/-- A field of an array of registers. -/
def mkA (off n stride n2 stride2 lo w : Nat) (acc : Access) (reset : Nat) (rz svc : Bool) (bad : List (Nat × Nat)) : Fld :=
  ⟨off, n, stride, n2, stride2, lo, w, acc, reset, rz, svc, bad⟩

-=-=-=-=-

**WHAT IS BEING ASKED**:
Each line that has the word "reset" counts once. How many such lines are in the data? Give the number alone.

**TASK RESPONSE**:
2